Assuming you aren’t dropping millions of dollars on your credit card at your local convenience store, this means that your individual choice to use a credit card will never have any impact on any price you see (you’re just a drop of water in the ocean), but you can reap lots of rewards from signing up for the right the card and paying it off in full every month.

TDLR: credit cards are platforms which connect sellers to buyers and make their money by maximizing transactions. Since sellers want more buyers, they’re willing to pay to get them, and credit card companies transfer some of that willingness to pay to customers in the form of credit card incentives. Their competing means you, the consumer, get card perks.

Anonymous 0 Comments

Visa and MasterCard’s customers are the retail businesses, not the consumers. So you as a consumer don’t need to care at all.

The only exception is when traveling overseas there may be places that accept only a few processors, so you need to make sure you have a card with one of those processors.

Anonymous 0 Comments

As a consumer, you should actually care. I own a restaurant and I take all credit cards. Each separate credit card processor charges different rates. Every year, we have to find the best processing rates. Every year, my prices increase because my fees increase. My fees get passed along to my customers.

Now, imagine if every person who had a Visa and/or Mastercard, called and complained about this processing fees. Imagine if customers demanded that 2.5% never leave their accounts! You are paying these fees because I include them in my prices. If the fees didn’t exist, my prices would be about 3% cheaper immediately.

Anonymous 0 Comments

You as a consumer probably doesn’t care…the retailer has to use a payment gateway to process the cards…some are more than others, so the retailers care. Visa, Discover and MasterCard costs them basically the same – amex, pay pal, and ach are different…

Find a card you like and go with it, don’t worry about the ‘follow the money’ half of the transaction.

Anonymous 0 Comments

This is actually a fairly interesting topic.

Visa and Mastercard to compete for your use of their cards. When signing up for a new credit card, you may not look at whether its a visa or mastercard that you are getting since they are often so widespread, but they do impact what you do look at: card rewards.

Credit card rewards generally get the money needed to find them by the use of the credit card interchange fee. This is a hidden fee levied on a per transaction basis onto the store you are buying from, is often 1% to 3% depending on class of card. This does not go to mastercard or visa, another smaller fee does. This fee goes to the bank who assigned you this card.

This produces a balance that needs to be struck here. Banks want more customers, so they compete with eachother by giving greater rewards, funded by the interchange fee. Raise the interchange fee too high, companies will stop accepting your card or deincentives its use because it eats into their profits. But if you don’t raise the interchange fee for banks, banks will go to the other payment processor and ask them to raise the interchange fee.
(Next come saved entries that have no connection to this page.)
-- ==== Sys2Proof/Machine/Fabric.lean ====
section
/-! DEFINITION. The fabric's shared part: element addresses and sources (04 R86 to R94), queues and back-pressure (11 R247,
R248), the grammar checker (11 R250 to R252), delay lines (11 R256 to R258), where an output goes (04 R90, 11 R264), the
halt of a graph (15 R344, R347) and the frame of one firing. -/

namespace Sys2Proof.Machine

/-! ## Tokens (04 R96) -/

def tokD (v : Word) : Token := { kind := 0, val := v }
def tokG : Token := { kind := 4, val := 0 }
def tokZ : Token := { kind := 15, val := 0 }
def tokX : Token := { kind := 3, val := 0 }
def tokStop (k : Nat) : Token := { kind := BitVec.ofNat 4 (k + 7), val := 0 }
def tokF (coord v : BitVec 32) : Token := { kind := 1, val := v ++ coord }

/-- The null element (11 R251). -/
def tokNull : Token := tokF 0xFFFFFFFF 0xFFFFFFFF

def Token.isStop (t : Token) : Bool := 8#4 ≤ t.kind && t.kind ≤ 14#4
def Token.level (t : Token) : Nat := t.kind.toNat - 7
def Token.coord (t : Token) : BitVec 32 := t.val.extractLsb' 0 32
def Token.value (t : Token) : BitVec 32 := t.val.extractLsb' 32 32
def Token.isData (t : Token) : Bool := t.kind == 0#4 || t.kind == 1#4
def Token.isNull (t : Token) : Bool := t.kind == 1#4 && t.coord == 0xFFFFFFFF#32

/-! ## Elements, inputs and sources -/

/-- The cells, fibre elements and routers of a core. -/
def elemList : List Nat := List.range 0x48 ++ (List.range 64).map (· + 0x80)

def isCell (e : Nat) : Bool := e < 0x40
def isFibre (e : Nat) : Bool := 0x40 ≤ e && e < 0x48
def isRouter (e : Nat) : Bool := 0x80 ≤ e && e < 0xC0

def opOf (c : Ctx) (e : Nat) : Nat := (cfgField c e 0).toNat

/-- The source code of input A, B or C (0, 1, 2). -/
def sourceOf (c : Ctx) (e slot : Nat) : Nat := (cfgField c e (2 + slot)).toNat

/-- The 64-bit constant or parameter of an element, from four fields. -/
def wideField (c : Ctx) (e f : Nat) : Word :=
  cfgField c e (f + 3) ++ cfgField c e (f + 2) ++ cfgField c e (f + 1) ++ cfgField c e f

/-- The inputs that a cell operation needs (12 R272 to R283). -/
def cellNeeds (op : Nat) : List Nat :=
  if [0x13, 0x14, 0x23].contains op then [0, 1, 2]
  else if [0x01, 0x02, 0x17, 0x18, 0x1A, 0x1C, 0x30, 0x38, 0x39, 0x40, 0x49].contains op then [0]
  else if op = 0x00 ∨ op = 0x48 then []
  else [0, 1]

/-- The inputs that a fibre operation needs; A of SCAN and B of FRED may be absent (12 R290, R293). -/
def fibreNeeds (c : Ctx) (e : Nat) : List Nat :=
  let op := opOf c e
  if op = 0 then []
  else if op = 1 then (if sourceOf c e 0 = 0 then [] else [0])
  else if op = 2 ∨ op = 3 ∨ op = 4 then [0, 1]
  else if op = 6 then (if sourceOf c e 1 = 0 then [0] else [0, 1])
  else [0]

/-- The inputs that an element in use reads. -/
def elemNeeds (c : Ctx) (e : Nat) : List Nat :=
  if isCell e then cellNeeds (opOf c e)
  else if isFibre e then fibreNeeds c e
  else if opOf c e = 0 then [] else if opOf c e ≤ 2 then [0] else [0, 1]

/-- The place of a queue: element and slot (0 A, 1 B, 2 C; 3 + i the i-th tap of WTAP; 64 to 66 tokens not yet sent by a
firing; 67 the input buffer of a cell or fibre element at its router; 68 + direction a router buffer that no element reads). -/
def inKey (e slot : Nat) : Nat := e * 128 + slot

def queueOf (c : Ctx) (key : Nat) : List Token := tabGet [] c.fab.queues key
def setQueue (c : Ctx) (key : Nat) (q : List Token) : Ctx := { c with fab.queues := tabPut [] c.fab.queues key q }

/-- Tokens an input holds: its own slots and, for a stream from a router, the two of the router's input buffer (11 R247). -/
def inputRoom (e code : Nat) : Nat :=
  (if isFibre e then 2 else if isRouter e then (if code / 4096 = 1 then 0 else 1) else 1) + (if code / 4096 = 1 then 2 else 0)

/-- Mode of a stream: 0 off, 1 read, 2 write, 3 gather (09 R201). -/
def streamMode (c : Ctx) (e s : Nat) : Nat := (cfgField c (0x0C0 + e) (16 * s)).toNat % 8

def streamField (c : Ctx) (e s f : Nat) : BitVec 16 := cfgField c (0x0C0 + e) (16 * s + f)

/-- The streams of a core as pairs of engine and stream. -/
def streamList : List (Nat × Nat) := (List.range 16).map (fun i => (i / 4, i % 4))

/-- The taps a WTAP cell lists (12 R283). -/
def tapList (k : Word) : List Nat := (List.range (k.toNat % 8 + 1)).map (fun i => k.toNat / 2 ^ (8 + 7 * i) % 128)

/-- Every input that names a source, with the room of its queue. -/
def readers (c : Ctx) (code : Nat) : List (Nat × Nat) :=
  (elemList.map (fun e => ((elemNeeds c e).filter (fun i => sourceOf c e i = code)).map
    (fun i => (inKey e i, inputRoom e code)))).flatten
  ++ (streamList.filter (fun p => 2 ≤ streamMode c p.1 p.2 && (streamField c p.1 p.2 1).toNat = code)).map
    (fun p => (inKey (0x0C0 + p.1) p.2, 8 + (if code / 4096 = 1 then 2 else 0)))

/-- The inputs that read a tap of the window unit of a cell row. -/
def tapReaders (c : Ctx) (row tap : Nat) : List (Nat × Nat) :=
  (((List.range 8).map (· + 8 * row)).map (fun e =>
    if opOf c e = 0x48 then
      ((tapList (wideField c e 6)).zipIdx.filter (fun t => t.1 = tap)).map (fun t => (inKey e (3 + t.2), 1))
    else ((elemNeeds c e).filter (fun i => sourceOf c e i = 0x4000 + tap)).map (fun i => (inKey e i, 1)))).flatten

/-! ## Where an output goes (04 R90, R91) -/

/-- The router beside an element. -/
def routerOf (e : Nat) : Nat := if isCell e then e else if isFibre e then 8 * (e - 0x40) + 7 else e - 0x80

/-- The router next to router r: 0 north, 1 east, 2 south, 3 west. -/
def neighbour (r d : Nat) : Option Nat :=
  if d = 0 then (if 8 ≤ r then some (r - 8) else none)
  else if d = 1 then (if r % 8 < 7 then some (r + 1) else none)
  else if d = 2 then (if r < 56 then some (r + 8) else none)
  else (if 0 < r % 8 then some (r - 1) else none)

/-- The source code of tokens that arrive over a link: at the next router, from the opposite direction (04 R89). -/
def arrivalCode (r' d : Nat) : Nat := 0x1000 + (d + 2) % 4 * 64 + r'

/-- The fan-out field of an output: a fibre element's secondary port has none, a cell has one output. -/
def fanOf (c : Ctx) (e port : Nat) : BitVec 16 :=
  if port = 0 then cfgField c e 5 else if isRouter e then cfgField c e 6 else 0

/-- The queues behind one link of a router: those of its readers, or the buffer itself when nothing reads it. -/
def linkDests (c : Ctx) (r d : Nat) : List (Nat × Nat) :=
  match neighbour r d with
  | none => []
  | some r' =>
    match readers c (arrivalCode r' d) with
    | [] => [(inKey (0x80 + r') (68 + (d + 2) % 4), 2)]
    | rs => rs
This means your competitor gets more cards and as a result more income instead of you.

This has become a bit of a problem lately since interchange fees have constantly been going up as a result. Kroger for instance stopped accepting Visa for a brief period last year due to high fees. This has largely resulted in a bit of a hidden corporate war currently playing out to figure out how to handle payment processing with all of this in mind.